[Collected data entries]
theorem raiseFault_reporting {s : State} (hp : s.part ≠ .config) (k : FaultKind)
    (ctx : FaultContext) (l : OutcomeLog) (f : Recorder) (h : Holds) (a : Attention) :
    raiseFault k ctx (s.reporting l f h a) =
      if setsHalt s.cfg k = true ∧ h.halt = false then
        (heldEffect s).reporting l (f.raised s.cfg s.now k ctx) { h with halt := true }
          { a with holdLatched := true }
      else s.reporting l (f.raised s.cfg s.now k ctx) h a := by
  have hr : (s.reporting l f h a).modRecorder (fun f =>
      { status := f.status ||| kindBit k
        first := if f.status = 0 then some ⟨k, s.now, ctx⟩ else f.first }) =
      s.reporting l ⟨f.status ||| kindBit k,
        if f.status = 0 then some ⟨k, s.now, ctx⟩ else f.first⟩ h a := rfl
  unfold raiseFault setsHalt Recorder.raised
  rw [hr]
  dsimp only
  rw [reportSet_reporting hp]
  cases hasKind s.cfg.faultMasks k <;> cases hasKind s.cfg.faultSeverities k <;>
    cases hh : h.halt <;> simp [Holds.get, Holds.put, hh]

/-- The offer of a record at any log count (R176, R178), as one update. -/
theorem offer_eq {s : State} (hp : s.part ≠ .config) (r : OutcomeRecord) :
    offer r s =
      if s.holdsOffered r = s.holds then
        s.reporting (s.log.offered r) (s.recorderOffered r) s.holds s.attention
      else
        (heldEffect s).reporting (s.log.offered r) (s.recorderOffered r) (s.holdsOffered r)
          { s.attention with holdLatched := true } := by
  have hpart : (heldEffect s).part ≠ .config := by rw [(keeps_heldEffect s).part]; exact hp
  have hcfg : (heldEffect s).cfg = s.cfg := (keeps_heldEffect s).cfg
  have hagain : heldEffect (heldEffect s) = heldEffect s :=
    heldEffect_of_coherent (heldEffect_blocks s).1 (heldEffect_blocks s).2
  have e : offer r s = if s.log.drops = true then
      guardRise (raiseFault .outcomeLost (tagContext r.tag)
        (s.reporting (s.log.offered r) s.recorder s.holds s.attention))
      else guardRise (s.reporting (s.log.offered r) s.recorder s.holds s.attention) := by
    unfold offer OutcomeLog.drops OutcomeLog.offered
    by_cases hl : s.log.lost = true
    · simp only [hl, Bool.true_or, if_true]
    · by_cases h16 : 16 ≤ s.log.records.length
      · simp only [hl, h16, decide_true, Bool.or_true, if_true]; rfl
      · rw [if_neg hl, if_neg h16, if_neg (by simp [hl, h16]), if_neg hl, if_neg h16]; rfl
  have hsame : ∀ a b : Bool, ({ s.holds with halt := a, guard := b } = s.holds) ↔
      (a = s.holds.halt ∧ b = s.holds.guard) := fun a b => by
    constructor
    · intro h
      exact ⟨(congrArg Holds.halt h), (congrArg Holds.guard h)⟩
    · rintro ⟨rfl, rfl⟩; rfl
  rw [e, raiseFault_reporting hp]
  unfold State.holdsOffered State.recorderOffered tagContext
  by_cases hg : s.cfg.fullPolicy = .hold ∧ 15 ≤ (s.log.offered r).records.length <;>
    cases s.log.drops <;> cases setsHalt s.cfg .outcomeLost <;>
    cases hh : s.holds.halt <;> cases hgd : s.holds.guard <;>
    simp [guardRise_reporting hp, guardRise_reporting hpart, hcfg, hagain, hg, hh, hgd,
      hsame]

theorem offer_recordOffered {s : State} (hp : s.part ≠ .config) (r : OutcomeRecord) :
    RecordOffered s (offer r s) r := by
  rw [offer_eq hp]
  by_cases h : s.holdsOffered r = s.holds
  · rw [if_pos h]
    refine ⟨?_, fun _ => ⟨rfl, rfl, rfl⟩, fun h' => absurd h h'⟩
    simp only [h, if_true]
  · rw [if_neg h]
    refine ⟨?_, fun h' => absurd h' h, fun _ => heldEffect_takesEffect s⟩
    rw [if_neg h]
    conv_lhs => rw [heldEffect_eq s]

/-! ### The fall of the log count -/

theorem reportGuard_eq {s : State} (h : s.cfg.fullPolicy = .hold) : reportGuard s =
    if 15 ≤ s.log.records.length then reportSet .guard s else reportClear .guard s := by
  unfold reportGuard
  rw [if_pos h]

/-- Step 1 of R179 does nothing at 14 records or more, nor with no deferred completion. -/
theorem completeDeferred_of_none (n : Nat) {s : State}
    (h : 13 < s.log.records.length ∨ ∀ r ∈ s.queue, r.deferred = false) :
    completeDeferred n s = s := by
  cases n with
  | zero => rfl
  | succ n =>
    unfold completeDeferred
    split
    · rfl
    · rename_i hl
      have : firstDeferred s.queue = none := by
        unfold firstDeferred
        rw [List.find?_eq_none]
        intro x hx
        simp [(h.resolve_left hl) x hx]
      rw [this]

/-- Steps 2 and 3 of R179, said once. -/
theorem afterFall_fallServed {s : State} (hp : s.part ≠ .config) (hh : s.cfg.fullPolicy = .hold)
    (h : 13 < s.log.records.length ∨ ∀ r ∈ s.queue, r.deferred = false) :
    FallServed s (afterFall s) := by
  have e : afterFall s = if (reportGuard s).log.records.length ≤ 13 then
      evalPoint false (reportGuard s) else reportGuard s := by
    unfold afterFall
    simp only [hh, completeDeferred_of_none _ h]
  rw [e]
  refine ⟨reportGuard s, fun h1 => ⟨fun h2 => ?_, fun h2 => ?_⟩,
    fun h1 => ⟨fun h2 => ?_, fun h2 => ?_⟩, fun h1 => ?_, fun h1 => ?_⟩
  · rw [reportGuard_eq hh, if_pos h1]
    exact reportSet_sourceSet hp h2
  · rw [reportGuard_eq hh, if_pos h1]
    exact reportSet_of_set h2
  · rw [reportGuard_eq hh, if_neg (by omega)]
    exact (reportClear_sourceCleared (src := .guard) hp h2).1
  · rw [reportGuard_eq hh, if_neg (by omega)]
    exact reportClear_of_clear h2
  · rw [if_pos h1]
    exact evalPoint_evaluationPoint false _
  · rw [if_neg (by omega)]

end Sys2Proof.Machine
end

...

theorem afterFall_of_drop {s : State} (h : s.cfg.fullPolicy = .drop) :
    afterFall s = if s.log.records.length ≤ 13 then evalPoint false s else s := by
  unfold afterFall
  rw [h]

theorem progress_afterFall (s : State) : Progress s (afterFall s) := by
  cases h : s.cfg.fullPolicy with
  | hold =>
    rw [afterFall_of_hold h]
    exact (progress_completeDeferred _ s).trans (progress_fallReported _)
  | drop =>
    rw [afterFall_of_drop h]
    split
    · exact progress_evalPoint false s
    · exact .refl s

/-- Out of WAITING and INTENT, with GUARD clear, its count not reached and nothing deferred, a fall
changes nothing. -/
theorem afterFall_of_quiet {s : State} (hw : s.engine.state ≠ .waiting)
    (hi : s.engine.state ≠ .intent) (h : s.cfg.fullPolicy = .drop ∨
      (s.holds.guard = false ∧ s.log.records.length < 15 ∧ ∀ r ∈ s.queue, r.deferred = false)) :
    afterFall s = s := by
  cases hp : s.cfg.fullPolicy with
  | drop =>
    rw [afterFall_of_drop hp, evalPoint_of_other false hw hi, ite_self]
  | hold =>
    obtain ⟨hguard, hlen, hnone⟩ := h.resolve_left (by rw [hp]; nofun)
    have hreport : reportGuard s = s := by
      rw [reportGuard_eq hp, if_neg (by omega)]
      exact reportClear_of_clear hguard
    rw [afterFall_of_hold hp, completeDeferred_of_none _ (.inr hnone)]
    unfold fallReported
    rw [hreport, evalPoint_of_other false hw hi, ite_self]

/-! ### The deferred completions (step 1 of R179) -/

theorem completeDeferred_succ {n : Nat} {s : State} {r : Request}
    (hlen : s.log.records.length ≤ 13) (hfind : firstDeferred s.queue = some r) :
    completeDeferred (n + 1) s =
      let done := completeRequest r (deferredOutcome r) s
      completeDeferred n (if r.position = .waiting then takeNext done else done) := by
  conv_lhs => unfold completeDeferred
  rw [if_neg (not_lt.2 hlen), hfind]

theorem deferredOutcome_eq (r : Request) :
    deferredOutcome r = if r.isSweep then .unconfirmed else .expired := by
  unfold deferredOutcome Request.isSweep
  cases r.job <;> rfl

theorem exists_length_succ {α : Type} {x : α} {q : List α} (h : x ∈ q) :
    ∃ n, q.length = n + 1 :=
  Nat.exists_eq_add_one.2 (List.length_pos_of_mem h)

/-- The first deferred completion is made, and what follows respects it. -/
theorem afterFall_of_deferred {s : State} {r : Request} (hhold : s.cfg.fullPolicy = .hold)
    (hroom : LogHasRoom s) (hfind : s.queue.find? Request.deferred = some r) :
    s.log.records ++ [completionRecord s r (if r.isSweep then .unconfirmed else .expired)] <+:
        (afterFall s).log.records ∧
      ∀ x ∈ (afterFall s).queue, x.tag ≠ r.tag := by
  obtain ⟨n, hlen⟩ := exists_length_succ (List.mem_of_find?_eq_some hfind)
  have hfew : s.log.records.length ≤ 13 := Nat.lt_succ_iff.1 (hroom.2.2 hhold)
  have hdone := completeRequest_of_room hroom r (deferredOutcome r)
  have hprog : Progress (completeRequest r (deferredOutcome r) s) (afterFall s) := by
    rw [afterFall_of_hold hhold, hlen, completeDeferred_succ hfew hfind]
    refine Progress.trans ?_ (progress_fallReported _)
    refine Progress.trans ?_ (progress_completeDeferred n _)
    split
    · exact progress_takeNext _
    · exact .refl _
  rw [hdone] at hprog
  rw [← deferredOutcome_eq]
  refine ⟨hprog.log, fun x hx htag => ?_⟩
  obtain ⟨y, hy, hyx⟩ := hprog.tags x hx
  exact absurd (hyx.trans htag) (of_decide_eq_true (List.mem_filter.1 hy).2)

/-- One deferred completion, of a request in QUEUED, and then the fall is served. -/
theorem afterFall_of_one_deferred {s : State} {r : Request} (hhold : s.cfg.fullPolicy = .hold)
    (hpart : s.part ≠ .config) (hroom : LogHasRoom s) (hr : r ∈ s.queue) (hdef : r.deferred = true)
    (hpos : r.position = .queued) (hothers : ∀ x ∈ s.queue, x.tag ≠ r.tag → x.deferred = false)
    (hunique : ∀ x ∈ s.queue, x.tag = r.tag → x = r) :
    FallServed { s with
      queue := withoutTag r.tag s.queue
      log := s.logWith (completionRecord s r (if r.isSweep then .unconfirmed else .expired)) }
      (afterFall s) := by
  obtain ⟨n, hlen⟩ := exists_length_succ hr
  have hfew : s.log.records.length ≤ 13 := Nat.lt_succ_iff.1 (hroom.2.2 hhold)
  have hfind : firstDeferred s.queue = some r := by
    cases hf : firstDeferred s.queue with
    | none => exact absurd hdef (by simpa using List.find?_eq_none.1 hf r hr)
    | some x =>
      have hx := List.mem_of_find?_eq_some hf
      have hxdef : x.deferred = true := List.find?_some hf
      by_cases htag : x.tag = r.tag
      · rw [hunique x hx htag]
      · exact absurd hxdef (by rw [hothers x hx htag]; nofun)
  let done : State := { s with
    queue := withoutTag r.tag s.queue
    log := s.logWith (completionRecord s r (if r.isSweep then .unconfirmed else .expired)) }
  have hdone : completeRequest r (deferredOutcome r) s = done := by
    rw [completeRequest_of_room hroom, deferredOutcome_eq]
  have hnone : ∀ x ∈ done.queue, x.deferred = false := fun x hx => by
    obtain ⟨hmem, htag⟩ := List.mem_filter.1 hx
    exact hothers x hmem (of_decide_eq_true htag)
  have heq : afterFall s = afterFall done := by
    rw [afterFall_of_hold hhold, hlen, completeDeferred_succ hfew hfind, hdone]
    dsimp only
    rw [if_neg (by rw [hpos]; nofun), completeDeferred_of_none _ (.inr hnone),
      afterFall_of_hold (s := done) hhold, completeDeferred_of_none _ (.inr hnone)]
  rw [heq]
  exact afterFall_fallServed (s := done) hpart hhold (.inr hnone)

> [Problem description]
Please return the lines above that run from the line containing "(k : FaultKind)" to the line containing "status := f.status ||| kindBit k", inclusive, exactly and with no other lines.

> [Expected answer]
theorem raiseFault_reporting {s : State} (hp : s.part ≠ .config) (k : FaultKind)
    (ctx : FaultContext) (l : OutcomeLog) (f : Recorder) (h : Holds) (a : Attention) :
    raiseFault k ctx (s.reporting l f h a) =
      if setsHalt s.cfg k = true ∧ h.halt = false then
        (heldEffect s).reporting l (f.raised s.cfg s.now k ctx) { h with halt := true }
          { a with holdLatched := true }
      else s.reporting l (f.raised s.cfg s.now k ctx) h a := by
  have hr : (s.reporting l f h a).modRecorder (fun f =>
      { status := f.status ||| kindBit k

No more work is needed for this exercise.